Na+ - K+ ATP az 3 Na+ iyonunu hücre dışına
verirken, 2 K+ iyonunu hücre içine alır.
Sekonder Aktif Taşıma
1- Kotransport (Birlikte taşınma): Maddelerin aynı
yönde taşınmasına kotransport denir.
Na+ un glikozla ve Na+ un amino asitlerle böbrek
tubul hücrelerinde ve intestinal epitel hücrelerinde
taşınması kotransportun en tipik örneğidir.
2- Antiport (Zıt yönde taşıma): Maddelerin ters yönde
taşınmasıdır.
Örneğin böbrek tubullerindeki taşıyıcı protein,
sodyumu tubul epitel hücresine verirken, hidrojen
iyonlarını ise tubul lümenine taşır.
Diğer Taşıma Şekilleri
• Endositoz: Vesikül yardımıyla bir maddenin hücre
içine alınmasına endositoz denir. Bu mekanizmada
hücre membranı içeri doğru çökerek, içeri alınacak
maddenin çevresini sararak vesikül içine alır. Vesikül
içine alınan madde sıvı ise pinositoz, katı ise
fagositoz adını alır.
• Ekzositoz: Hücre içinde sindirilemeyen partiküller,
bez hücrelerince sentezlenen hormonlar ve sinir
hücrelerinin sentezlediği transmiterler de bu yolla
hücre dışına taşınır.
Ekzositoz
Fagositoz

Pinositoz
MEMBRAN POTANSİYELİ
• Sinir ve kas hücreleri gibi uyarılabilir hücrelerin etkin olmadıkları
dönemde membranlarının iki tarafı arasında elektriksel
potansiyel farkı bulunur. Bu fark membran potansiyeli veya
dinlenim potansiyeli olarak tanımlanır.
• Membran potansiyeli -70 ile - 90 mV dolayındadır.

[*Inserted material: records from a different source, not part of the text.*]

/-! ## SHQ, SHA, SHF, SHRSV -/

/-- The code of a shape (02 R38). -/
def Shape.code : Shape → Nat
  | .u => 0 | .a => 1 | .w => 2
/-- The shape of a code. -/
def Shape.ofCode (x : BitVec 2) : Shape := if x == 0 then .u else if x == 1 then .a else .w

/-- Shape, SPL and tags of a specifier's descriptor (14 R310). -/
def Ctx.descr (c : Ctx) (sp : Spec) : Shape × Bool × Mask :=
  match sp with
  | .v n => if h : n.toNat < 128 then let r := c.rd.regs[n.toNat]; (r.val.shape, r.spl, r.tags) else (.u, false, 0)
  | .lid => (.a, false, 0)
  | _ => (.u, false, 0)

/-- SHQ -/
def execShq (h : Hdr) (d a : Spec) (s : State) : Host.Outcome State Fault Refusal :=
  s.issue (.shq h d a) h false none fun c s =>
    let (sh, spl, tags) := c.descr a
    let v : Word := BitVec.ofNat 32 ((if tags != 0 then 16 else 0) + (if tags == Mask.all then 8 else 0)
      + (if spl then 4 else 0) + sh.code)
    s.result c (.shq h d a) d .u (Line.of fun _ => v)
/-- SHA -/
def execSha (h : Hdr) (a : Spec) (shape : BitVec 2) (s : State) : Host.Outcome State Fault Refusal :=
  s.issue (.sha h a shape) h false none fun c s =>
    let (sh, _, _) := c.descr a
    if shape.toNat < sh.code then
      let e := { c.cause 0x0C (shape.toNat * 4 + sh.code) with xstat := a.bits.setWidth 32 }
      s.faultAt c (.sha h a shape) (allLanes c.wr e)
    else s.advance c (.sha h a shape)

/-- The value SHF forces (14 R312), from the lowest written lanes. -/
def shfVal (sh : Shape) (v : Val) (wr : Mask) : Val :=
  let l0 := wr.lowest.getD 0
  let x0 := v.at l0
  match sh with
  | .w => .wide v.line
  | .u => .uni x0
  | .a =>
    match (wr &&& ~~~(BitVec.twoPow 32 l0.val)).lowest with
    | none => .uni x0
    | some l1 =>
      let st := BitVec.ofInt 32 (((v.at l1) - x0).toInt.tdiv (l1.val - l0.val : Int))
      if st == 0 then .uni x0 else .aff (x0 - BitVec.ofNat 32 l0.val * st) st

/-- SHF -/
def execShf (h : Hdr) (d a : Spec) (shape : BitVec 2) (s : State) : Host.Outcome State Fault Refusal :=
  s.issue (.shf h d a shape) h false none fun c s =>
    let (v, tags) := s.opnd c .a a 0
    let n := shfVal (Shape.ofCode shape) v c.wr
    let keep := tags == Mask.all && n.line == v.line
    let wr := match d with | .v _ => Mask.all | _ => c.wr
    s.commitTo c wr (.shf h d a shape) [] [⟨d, 0, n.shape, n.line, if shape == 2 then tags else if keep then Mask.all else 0⟩]
      [] 0 id

/-- SHRSV -/
def execShrsv (h : Hdr) (pd : BitVec 3) (n : BitVec 8) (s : State) : Host.Outcome State Fault Refusal :=
  s.issue (.shrsv h pd n) h false none fun c s =>
    let u := c.w.wuse
    let need : Int := (max n.toNat u : Nat) - (max c.w.wres u : Nat)
    let ok := !(c.w.inHarvest && n != 0) && decide (need ≤ s.sharedFree c.core c.k 0)
    s.commit c (.shrsv h pd n) [] [] [(pd, if ok then Mask.all else 0)] 0
      (fun s => if ok then s.onWarp c.k (fun w => { w with wres := n.toNat }) else s)

/-! ## Arrival at a cross-lane instruction (R300) -/

/-- The words of one register of an operand, as read. -/
def State.lineAt (s : State) (c : Ctx) (p : Pos) (sp : Spec) (k : Nat) : Line := (s.opnd c p sp k).1.line

/-- A path arrives: its members wait at X with their sources, the other lanes go on. -/
def State.arriveCross (s : State) (c : Ctx) (i : Instr) (a : Spec) (srcs : List (Pos × Spec × Nat)) : State :=
  match s.gather c.k c.priv c.x i.names (s.needs c i.reads 0 []) [] with
  | (s, .error e) => s.faultAt c i (allLanes c.wr e)
  | (t, .ok _) =>
    let masks := s.lineAt c .a a 0
    let vals := srcs.map (fun (p, sp, k) => s.lineAt c p sp k)
    let mem := Mask.of (fun l => c.act.has l && bitAt masks[l.val] l)
    let rest := c.act &&& ~~~mem
    let s := t.onWarp c.k (fun w => w.touch i.reads)
    let slot := s.nextSlot c
    if mem == 0 then s.advance c i
    else
      let s := s.onPath c.k c.pid (fun p => { p with
        lns := mem, run := [], begun := false, holds := [], wait := .cross i masks c.wr vals, since := s.gtime, retry := none
        stall := slot })
      if rest == 0 then s
      else
        let (pid, s) := s.name
        s.onWarp c.k (fun w => { w with paths := w.paths ++ [{ c.p with
          pid := pid, lns := rest, pc := c.x + 12, run := [], begun := false, holds := [], since := s.gtime, retry := none
          stall := slot }] })

/-- The issue of a cross-lane instruction: its guard does not keep a member from arriving. -/
def State.cross (s : State) (i : Instr) (h : Hdr) (a : Spec) (srcs : List (Pos × Spec × Nat)) : Host.Outcome State Fault Refusal :=
  s.issueWith i h false none (fun c s => s.arriveCross c i a srcs) (fun c s => s.arriveCross c i a srcs)

/-- B as one register or as a pair, by TYPE. -/
def bRegs (t : Ty) (b : Spec) : List (Pos × Spec × Nat) := (.b, b, 0) :: (if t.bytes == 8 then [(.b, b, 1)] else [])

/-- VOTE -/
def execVote (h : Hdr) (var : VoteVar) (d : Spec) (pe : Option (BitVec 3)) (a : Spec) (p : BitVec 3) (s : State) :
    Host.Outcome State Fault Refusal := s.cross (.vote h var d pe a p) h a [(.b, .p p, 0)]
/-- SHFL -/
def execShfl (h : Hdr) (t : Ty) (var : ShflVar) (d : Spec) (pe : Option (BitVec 3)) (a b c : Spec) (s : State) :
    Host.Outcome State Fault Refusal := s.cross (.shfl h t var d pe a b c) h a ((.c, c, 0) :: bRegs t b)
/-- BCAST -/
def execBcast (h : Hdr) (t : Ty) (d : Spec) (pe : Option (BitVec 3)) (a b c : Spec) (s : State) :
    Host.Outcome State Fault Refusal := s.cross (.bcast h t d pe a b c) h a ((.c, c, 0) :: bRegs t b)
/-- REDX -/
def execRedx (h : Hdr) (t : Ty) (op : RedOp) (d : Spec) (pe : Option (BitVec 3)) (a b : Spec) (s : State) :
    Host.Outcome State Fault Refusal := s.cross (.redx h t op d pe a b) h a [(.b, b, 0)]
/-- SCANX -/
def execScanx (h : Hdr) (t : Ty) (excl : Bool) (op : RedOp) (d : Spec) (pe : Option (BitVec 3)) (a b : Spec) (s : State) :
    Host.Outcome State Fault Refusal := s.cross (.scanx h t excl op d pe a b) h a [(.b, b, 0)]
/-- MATCH -/
def execMatchx (h : Hdr) (t : Ty) (d : Spec) (pe : Option (BitVec 3)) (a b : Spec) (s : State) :
    Host.Outcome State Fault Refusal := s.cross (.matchx h t d pe a b) h a (bRegs t b)

/-! ## Completion (R301-R309) -/

/-- What the members of a meeting bring: the member mask, the exited lanes, the lanes that arrived, and the words of
each source register, zero in an exited lane. -/
structure Meeting where
  mem : Mask
  exited : Mask
  arrived : Mask
  srcs : List Line
deriving DecidableEq, Repr

/-- Word of source register j that lane l supplied. -/
def Meeting.get (m : Meeting) (j : Nat) (l : Lane) : Word :=
  match m.srcs[j]? with
  | some x => x[l.val]
  | none => 0

/-- The result of a meeting: shape, destination registers, result predicate, flags by lane. -/
structure CrossOut where
  shape : Shape
  regs : List Line
  pred : Mask
  flags : Lane → XFlags

/-- The members, ascending. -/
def Meeting.lanes (m : Meeting) : List Lane := Sys2Proof.lanes.filter m.mem.has

/-- A result predicate that is 0 everywhere once a member has exited (R302). -/
def Meeting.whole (m : Meeting) : Mask := if m.mem &&& m.exited == 0 then Mask.all else 0

/-- VOTE (R304). -/
def voteWord (v : VoteVar) (m : Meeting) : Word :=
  let yes := Mask.of (fun l => m.mem.has l && !m.exited.has l && bitAt (m.get 0 l) l)
  match v with
  | .every => if yes == m.mem then 1 else 0
  | .some => if yes != 0 then 1 else 0
  | .mask => yes
  | .same => if yes == 0 || yes == m.mem then 1 else 0
  | .count => BitVec.ofNat 32 yes.count

/-- The source lane of SHFL (R305). -/
def shflLane (v : ShflVar) (l : Lane) (c : Word) : Option Lane :=
  let k := c.toNat
  let at? : Nat → Option Lane := fun n => if h : n < 32 then some ⟨n, h⟩ else none
  match v with
  | .lane => at? (k % 32)
  | .back => if l.val < k then none else at? (l.val - k)
  | .fwd => at? (l.val + k)
  | .swap => at? (Nat.xor l.val (k % 32))

/-- A lane that takes part and has not exited. -/
def Meeting.live (m : Meeting) (l : Lane) : Bool := m.mem.has l && !m.exited.has l

/-- An integer step of REDX and SCANX (R307). -/
def redInt (t : Ty) (op : RedOp) (x y : Word) : Word :=
  match op with
  | .add => x + y
  | .min => if intOf t x ≤ intOf t y then x else y
  | .max => if intOf t x ≤ intOf t y then y else x
  | .and => x &&& y
  | .or => x ||| y
  | .xor => x ^^^ y

/-- A floating-point step of REDX and SCANX. -/
def redFloat (op : RedOp) (x y : Nat) : FRes :=
  match op with
  | .min => fmnxV .f32 false false x y
  | .max => fmnxV .f32 true false x y
  | _ => faddV .f32 .rn x y

/-- One level of the tree of 07 R167, R169. -/
def treeLevel : List (Option Nat) → List (Option Nat) × XFlags
  | x :: y :: rest =>
    let (l, g) := treeLevel rest
    match x, y with
    | some a, some b => let (r, k) := faddV .f32 .rn a b; (some r :: l, g ||| k)
    | some a, none => (some a :: l, g)
    | none, b => (b :: l, g)
  | l => (l, 0)

/-- The root of the tree over 32 positions. -/
def treeSum (l : List (Option Nat)) : Option Nat × XFlags :=
  (List.range 5).foldl (fun (a : List (Option Nat) × XFlags) _ => let (l, g) := treeLevel a.1; (l, a.2 ||| g)) (l, 0)
    |> fun (l, g) => (l.headD none, g)

/-- A NaN made canonical (07 R158). -/
def canon32 (x : Nat) : Nat := if (FFmt.f32.read x).isNan then FFmt.f32.nan else x

/-- INVALID where a member's operand is a signalling NaN. -/
def Meeting.snan (m : Meeting) : XFlags :=
  if m.lanes.any (fun l => (FFmt.f32.read (m.get 0 l).toNat).snan) then XFlags.invalid else 0

/-- The left fold of a nonempty list of values. -/
def foldFrom (f : Nat → Nat → FRes) : List Nat → Option FRes
  | [] => none
  | x :: xs => some (xs.foldl (fun (a : FRes) y => let (r, g) := f a.1 y; (r, a.2 ||| g)) (x, 0))

/-- The identity of an operation (R308). -/
def redUnit (t : Ty) (op : RedOp) : Nat :=
  match op with
  | .and => 0xFFFFFFFF
  | .min => if t == .f32 then 0x7F800000 else if t.signed then 0x7FFFFFFF else 0xFFFFFFFF
  | .max => if t == .f32 then 0xFF800000 else if t.signed then 0x80000000 else 0
  | _ => 0

/-- The fold of members' values under a type. -/
def redFold (t : Ty) (op : RedOp) (l : List Nat) : FRes :=
  if t == .f32 then
    match foldFrom (redFloat op) l with
    | some (x, g) => (canon32 x, g)
    | none => (redUnit t op, 0)
  else
    match foldFrom (fun x y => ((redInt t op (BitVec.ofNat 32 x) (BitVec.ofNat 32 y)).toNat, 0)) l with
    | some r => r
    | none => (redUnit t op, 0)

/-- REDX (R307). -/
def redxOut (t : Ty) (op : RedOp) (m : Meeting) : FRes :=
  if t == .f32 && op == .add then
    let (x, g) := treeSum (Sys2Proof.lanes.map (fun l => if m.mem.has l then some (m.get 0 l).toNat else none))
    (canon32 (x.getD 0), g ||| m.snan)
  else
    let (x, g) := redFold t op (m.lanes.map (fun l => (m.get 0 l).toNat))
    (x, if t == .f32 then g ||| m.snan else g)
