-- ==== Sys2Proof/Machine/Sched.lean ====
section
/-! DEFINITION. From the dispatcher to the issue slot (04 R80-R93, 02 R20-R25, 22 R420-R422): what a warp that starts holds,
blocking, placement, admission, eviction and resumption, the completion of a crew and its successor (03 R76-R79), the
completion entries of front ends (10 R225), event records, the fetch of runs and the choice of turns. -/

namespace Sys2Proof.Machine

/-! ## Completion entries and interrupts (10 R220-R225, 04 R100) -/

/-- The function whose MSI-X table a partition's front ends use: its first VF, else the PF of HA (DESIGN CHOICE [19]). -/
def State.fnOf (s : State) (p : Part) : Fn :=
  match p.arg.vfs with
  | v :: _ => .vf (s.vfLink.getLsbD v.toNat) v
  | [] => .pf false

/-- Raises the MSI-X vector of a front end for a partition, held where the partition is time-sliced. -/
def State.raiseMsix (s : State) (part fe : Nat) : State :=
  match s.part part with
  | none => s
  | some p =>
    if p.arg.sliced then s.putPart part { p with heldFx := p.heldFx ++ [.msix fe] } else { s with irqs := s.irqs ++ [(s.fnOf p, fe)] }

/-- A front end, by its number. -/
def State.fe (s : State) (n : Nat) : FrontEnd := s.fes.toList.getD n FrontEnd.fresh
/-- The state with a front end set. -/
def State.setFe (s : State) (n : Nat) (f : FrontEnd) : State :=
  { s with fes := Vector.ofFn (fun (i : Fin 16) => if i.val == n then f else s.fes[i.val]) }

/-- Writes bytes of host memory for a partition, held where it is time-sliced. -/
def State.hostWrite (s : State) (part a : Nat) (bs : List Byte) : State :=
  match s.part part with
  | none => s
  | some p =>
    if p.arg.sliced then s.putPart part { p with heldFx := p.heldFx ++ [.hostWrite a bs] }
    else { s with hostMem := s.hostMem.putAll a bs }

/-- A front end's write is held, where its partition is time-sliced (04 R100). -/
def State.owe (s : State) (fe : Nat) : State :=
  let f := s.fe fe
  match f.part.bind s.part with
  | some p => if p.arg.sliced then s.setFe fe { f with owes := true } else s
  | none => s

/-- The completion ring of a front end is full (R225). -/
def FrontEnd.ringFull (f : FrontEnd) : Bool := f.cidx - f.chead == BitVec.ofNat 32 (2 ^ (f.csize.toNat + 4))

/-- A front end may write an entry now. -/
def State.mayPost (s : State) (fe : Nat) (irq : Bool) : Bool :=
  let f := s.fe fe
  !f.ringFull && (match f.part.bind s.part with | some p => !p.failed && !(irq && p.fxTight) | none => false)

/-- Writes a completion entry (R225) and raises the vector where asked. -/
def State.postEntry (s : State) (fe : Nat) (seq : Word) (status : Nat) (irq : Bool) : State :=
  let f := s.fe fe
  match f.part with
  | none => s
  | some part =>
    let a := f.cbase.toNat / 16 * 16 + 16 * (f.cidx.toNat % 2 ^ (f.csize.toNat + 4))
    let s := ((s.setFe fe { f with cidx := f.cidx + 1 }).owe fe).hostWrite part a
      (leBytes 16 (seq.toNat + status * 2 ^ 32 + s.gtime.toNat * 2 ^ 64))
    if irq then s.raiseMsix part fe else s

/-! ## Jobs (03 R79) -/

/-- The data of the record of a job's end (10 R239, 23 R438). -/
def Job.endData (j : Job) : Nat :=
  match j.err with
  | some e => e.ecode.toNat + e.edet.toNat * 2 ^ 8 + e.etask.toNat * 2 ^ 16 + j.seq.toNat * 2 ^ 32 + e.eaddr.toNat * 2 ^ 64
  | none => j.seq.toNat * 2 ^ 32

/-- None of a job's tasks is queued, waiting, running or held. -/
def State.jobOver (s : State) (j : Job) : Bool := s.tasks.vals.all (fun t => t.job != j.id)

/-- The entry of a job may be written: the job is over, its release at .host waits no more, the ring has a slot. -/
def State.jobDue (s : State) (j : Job) : Bool := s.jobOver j && j.hzn.toNat ≤ s.gtime.toNat && s.mayPost j.fe j.irq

• Bu potansiyel fark hücre içi ve hücre dışı sıvılar arasındaki
iyonların farklı dağılmasından kaynaklanır.
• İyonların membrandan difüzyonu, membran potansiyelinin
oluşmasını sağlar.
Aksiyon Potansiyeli
• Uyarılabilir hücrelerin (sinir, kas ve duyu
hücreleri gibi) oluşturduğu özel bir potansiyel
değişikliğidir.
• Aksiyon potansiyeli sırasında membranın Na+
iyonlarına geçirgenliği artarak büyük miktarda
Na+ hücre içine girer ve potansiyel + 35 mV'a
kadar ulaşır. Bu döneme depolarizasyon dönemi
denir. Hücre zarının iki yanı arasındaki potansiyel
farkının (kutuplaşmanın- polarizasyonun)
azalması durumudur.
• Depolarizasyon, bir hücrenin elektriksel olarak
uyarılması anlamına gelir.
• Aksiyon potansiyelinin seyrini tamamlama sürecinde
hücre membranı polaritesinin, dinlenim durumuna geri
dönmesine repolarizasyon adı verilir. Bu dönemde Na +
kanalları kapanıp, K+ iyonları hücre dışına geçer.
• Membran potansiyelinin dinlenim düzeyinden daha
aşağı değerde bulunduğu dönem "hiperpolarizasyon”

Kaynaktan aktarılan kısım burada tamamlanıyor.